[Start of section]

/-! ### Mode decode (rule R89) -/

/-- A pattern of none of the seven modes misses every test of `MODE_DECODE`. -/
theorem modeDecode_of_unrecognized {bits : Mode5} (h : ∀ m, bits ≠ modeEncode m) :
    modeDecode bits = .undefined := by
  unfold modeDecode
  rw [if_neg (show bits ≠ 0b10000 from h .user), if_neg (show bits ≠ 0b10001 from h .fiq),
    if_neg (show bits ≠ 0b10010 from h .irq), if_neg (show bits ≠ 0b10011 from h .supervisor),
    if_neg (show bits ≠ 0b10111 from h .abort), if_neg (show bits ≠ 0b11011 from h .undefined),
    if_neg (show bits ≠ 0b11111 from h .system)]

theorem exec_modeDecode (bits : Mode5) (s : State) :
    exec (.modeDecode bits) s = .next { s with out := some (.mode (modeDecode bits)) } := rfl

theorem exec_modeDecode_modeEncode (m : Mode) (s : State) :
    exec (.modeDecode (modeEncode m)) s = .next { s with out := some (.mode m) } := by
  rw [exec_modeDecode, modeDecode_modeEncode]

theorem exec_modeDecode_of_unrecognized {bits : Mode5} (h : ∀ m, bits ≠ modeEncode m) (s : State) :
    exec (.modeDecode bits) s = .next { s with out := some (.mode .undefined) } := by
  rw [exec_modeDecode, modeDecode_of_unrecognized h]

/-- Settles O18: a pattern is one of the seven modes' or misses every test; the patterns that give
`Undefined` are counted by evaluation. -/
theorem modeDecodeNeverRejects : Obligations.ModeDecodeNeverRejects :=
  ⟨rfl, fun s m => exec_modeDecode_modeEncode m s,
    fun s _ h => exec_modeDecode_of_unrecognized h s, by decide, fun _ => rfl⟩

/-! ### The flag queries (rules R90 to R96) -/

/-- A bit of a word is set where masking with that bit alone leaves something. -/
theorem getLsbD_eq_and_twoPow_bne (w : Word) {i : Nat} (hi : i < 32) :
    w.getLsbD i = (w &&& BitVec.twoPow 32 i != 0) := by
  have hmask : BitVec.twoPow 32 i ≠ 0 := by
    intro h
    simpa [hi] using congrArg (BitVec.getLsbD · i) h
  rw [BitVec.and_twoPow]
  cases w.getLsbD i with
  | true => simpa using hmask
  | false => simp

theorem psrN_eq_and_bne (w : Word) : psrN w = (w &&& 0x80000000 != 0) :=
  getLsbD_eq_and_twoPow_bne w (i := 31) (by decide)
theorem psrZ_eq_and_bne (w : Word) : psrZ w = (w &&& 0x40000000 != 0) :=
  getLsbD_eq_and_twoPow_bne w (i := 30) (by decide)
theorem psrC_eq_and_bne (w : Word) : psrC w = (w &&& 0x20000000 != 0) :=
  getLsbD_eq_and_twoPow_bne w (i := 29) (by decide)
theorem psrV_eq_and_bne (w : Word) : psrV w = (w &&& 0x10000000 != 0) :=
  getLsbD_eq_and_twoPow_bne w (i := 28) (by decide)
theorem psrI_eq_and_bne (w : Word) : psrI w = (w &&& 0x00000080 != 0) :=
  getLsbD_eq_and_twoPow_bne w (i := 7) (by decide)
theorem psrF_eq_and_bne (w : Word) : psrF w = (w &&& 0x00000040 != 0) :=
  getLsbD_eq_and_twoPow_bne w (i := 6) (by decide)
theorem psrT_eq_and_bne (w : Word) : psrT w = (w &&& 0x00000020 != 0) :=
  getLsbD_eq_and_twoPow_bne w (i := 5) (by decide)

/-- Settles O19: each query answers its bit of the word, which is what its mask tests. -/
theorem flagQueriesTestTheirMask : Obligations.FlagQueriesTestTheirMask := by
  intro s w
  rw [← psrN_eq_and_bne, ← psrZ_eq_and_bne, ← psrC_eq_and_bne, ← psrV_eq_and_bne,
    ← psrI_eq_and_bne, ← psrF_eq_and_bne, ← psrT_eq_and_bne]
  exact ⟨rfl, rfl, rfl, rfl, rfl, rfl, rfl, rfl⟩

/-- The flag queries, each with its mask. -/
def flagQueries : List (Word × (Word → Instr)) :=
  [(0x80000000, .psrN), (0x40000000, .psrZ), (0x20000000, .psrC), (0x10000000, .psrV),
    (0x00000080, .psrI), (0x00000040, .psrF), (0x00000020, .psrT)]

theorem flagQueries_mask_ne_zero : ∀ q ∈ flagQueries, q.1 ≠ 0 := by decide

theorem exec_flagQuery {q : Word × (Word → Instr)} (hq : q ∈ flagQueries) (w : Word) (s : State) :
    exec (q.2 w) s = .next { s with out := some (.flag (w &&& q.1 != 0)) } := by
  obtain ⟨-, hN, hZ, hC, hV, hI, hF, hT⟩ := flagQueriesTestTheirMask s w
  simp only [flagQueries, List.mem_cons, List.not_mem_nil, or_false] at hq
  obtain rfl | rfl | rfl | rfl | rfl | rfl | rfl := hq
  exacts [hN, hZ, hC, hV, hI, hF, hT]

/-! ### The mode query (rule R97) -/

/-- `PSR_MODE` is `MODE_DECODE` of the word's raw mode field. -/
theorem exec_psrMode (w : Word) (s : State) :
    exec (.psrMode w) s = exec (.modeDecode (psrField w)) s := rfl

@[simp] theorem psrField_append (high : BitVec 27) (bits : Mode5) :
    psrField (high ++ bits) = bits :=
  BitVec.extractLsb'_append_eq_right

theorem psrField_and_mask (w : Word) : psrField (w &&& 0x0000001F) = psrField w := by
  have hmask : psrField 0x0000001F = BitVec.allOnes 5 := rfl
  calc psrField (w &&& 0x0000001F) = psrField w &&& psrField 0x0000001F := BitVec.extractLsb'_and
    _ = psrField w := by rw [hmask, BitVec.and_allOnes]

theorem toNat_append_modeField (high : BitVec 27) (bits : Mode5) :
    (high ++ bits).toNat = 32 * high.toNat + bits.toNat := by
  rw [BitVec.toNat_append, ← Nat.shiftLeft_add_eq_or_of_lt bits.isLt, Nat.shiftLeft_eq,
    Nat.mul_comm]

/-- Settles O20: the low five bits are the mode field, which mode decode reads. -/
theorem psrModeDecodesTheModeField : Obligations.PsrModeDecodesTheModeField := by
  intro s high
  have hexec (bits : Mode5) : exec (.psrMode (high ++ bits)) s = exec (.modeDecode bits) s := by
    rw [exec_psrMode, psrField_append]
  refine ⟨fun bits => ⟨?_, hexec bits⟩, fun m => ?_, fun bits h => ?_⟩
  · rw [← toNat_append_modeField]
    rfl
  · rw [hexec, exec_modeDecode_modeEncode]
  · rw [hexec, exec_modeDecode_of_unrecognized h]

/-! ### What the queries read (rules R98 to R100) -/

/-- Settles O21: a flag query answers from the masked word, `PSR_MODE` from the mode field, which is
all that its mask leaves; no answer is taken from the state. -/
theorem queriesReadOnlyTheirMask : Obligations.QueriesReadOnlyTheirMask := by
  refine fun s s' => ⟨fun q hq w w' h => ?_,
    fun bits => ⟨_, exec_modeDecode bits s, exec_modeDecode bits s'⟩⟩
  obtain hflag | hmode :=
    List.mem_append.1 (show q ∈ flagQueries ++ [(0x0000001F, .psrMode)] from hq)
  · refine ⟨_, exec_flagQuery hflag w s, ?_⟩
    rw [exec_flagQuery hflag, h]
  · obtain rfl := List.mem_singleton.1 hmode
    have hfield : psrField w = psrField w' := by
      rw [← psrField_and_mask w, h, psrField_and_mask]
    refine ⟨_, exec_modeDecode (psrField w) s, ?_⟩
    rw [exec_psrMode, exec_modeDecode, hfield]

theorem getLsbD_psrField (w : Word) {i : Nat} (hi : i < 5) :
    (psrField w).getLsbD i = w.getLsbD i := by
  simp [psrField, hi]

theorem getLsbD_psrUninterpreted (w : Word) {i : Nat} (hlo : 8 ≤ i) (hhi : i < 28) :
    (psrUninterpreted w).getLsbD (i - 8) = w.getLsbD i := by
  have hsub : i - 8 < 20 := by omega
  simp [psrUninterpreted, hsub, Nat.add_sub_cancel' hlo]

/-- Settles O22: each of the 32 bits is in one of the fields; and bit 8 is in none that a query
reads. -/
theorem statusWordIsItsFields : Obligations.StatusWordIsItsFields := by
  refine ⟨fun w w' hN hZ hC hV hI hF hT hfield hrest => ?_, 0x00000000, 0x00000100, by decide⟩
  refine BitVec.eq_of_getLsbD_eq fun i hi => ?_
  have hbit : i < 5 ∨ i = 5 ∨ i = 6 ∨ i = 7 ∨ (8 ≤ i ∧ i < 28) ∨
      i = 28 ∨ i = 29 ∨ i = 30 ∨ i = 31 := by omega
  obtain hlow | rfl | rfl | rfl | ⟨hlo, hhi⟩ | rfl | rfl | rfl | rfl := hbit
  · rw [← getLsbD_psrField w hlow, hfield, getLsbD_psrField w' hlow]
  · exact hT
  · exact hF
  · exact hI
  · rw [← getLsbD_psrUninterpreted w hlo hhi, hrest, getLsbD_psrUninterpreted w' hlo hhi]
  · exact hV
  · exact hC
  · exact hZ
  · exact hN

[End of section]

## Instructions to follow
Copy out only the lines of the records above from the one with "exec (q.2 w)" through the one with "refine fun s", exactly as they stand, both included.

## Solution to the problem
    exec (q.2 w) s = .next { s with out := some (.flag (w &&& q.1 != 0)) } := by
  obtain ⟨-, hN, hZ, hC, hV, hI, hF, hT⟩ := flagQueriesTestTheirMask s w
  simp only [flagQueries, List.mem_cons, List.not_mem_nil, or_false] at hq
  obtain rfl | rfl | rfl | rfl | rfl | rfl | rfl := hq
  exacts [hN, hZ, hC, hV, hI, hF, hT]

/-! ### The mode query (rule R97) -/

/-- `PSR_MODE` is `MODE_DECODE` of the word's raw mode field. -/
theorem exec_psrMode (w : Word) (s : State) :
    exec (.psrMode w) s = exec (.modeDecode (psrField w)) s := rfl

@[simp] theorem psrField_append (high : BitVec 27) (bits : Mode5) :
    psrField (high ++ bits) = bits :=
  BitVec.extractLsb'_append_eq_right

theorem psrField_and_mask (w : Word) : psrField (w &&& 0x0000001F) = psrField w := by
  have hmask : psrField 0x0000001F = BitVec.allOnes 5 := rfl
  calc psrField (w &&& 0x0000001F) = psrField w &&& psrField 0x0000001F := BitVec.extractLsb'_and
    _ = psrField w := by rw [hmask, BitVec.and_allOnes]

theorem toNat_append_modeField (high : BitVec 27) (bits : Mode5) :
    (high ++ bits).toNat = 32 * high.toNat + bits.toNat := by
  rw [BitVec.toNat_append, ← Nat.shiftLeft_add_eq_or_of_lt bits.isLt, Nat.shiftLeft_eq,
    Nat.mul_comm]

/-- Settles O20: the low five bits are the mode field, which mode decode reads. -/
theorem psrModeDecodesTheModeField : Obligations.PsrModeDecodesTheModeField := by
  intro s high
  have hexec (bits : Mode5) : exec (.psrMode (high ++ bits)) s = exec (.modeDecode bits) s := by
    rw [exec_psrMode, psrField_append]
  refine ⟨fun bits => ⟨?_, hexec bits⟩, fun m => ?_, fun bits h => ?_⟩
  · rw [← toNat_append_modeField]
    rfl
  · rw [hexec, exec_modeDecode_modeEncode]
  · rw [hexec, exec_modeDecode_of_unrecognized h]

/-! ### What the queries read (rules R98 to R100) -/

/-- Settles O21: a flag query answers from the masked word, `PSR_MODE` from the mode field, which is
all that its mask leaves; no answer is taken from the state. -/
theorem queriesReadOnlyTheirMask : Obligations.QueriesReadOnlyTheirMask := by
  refine fun s s' => ⟨fun q hq w w' h => ?_,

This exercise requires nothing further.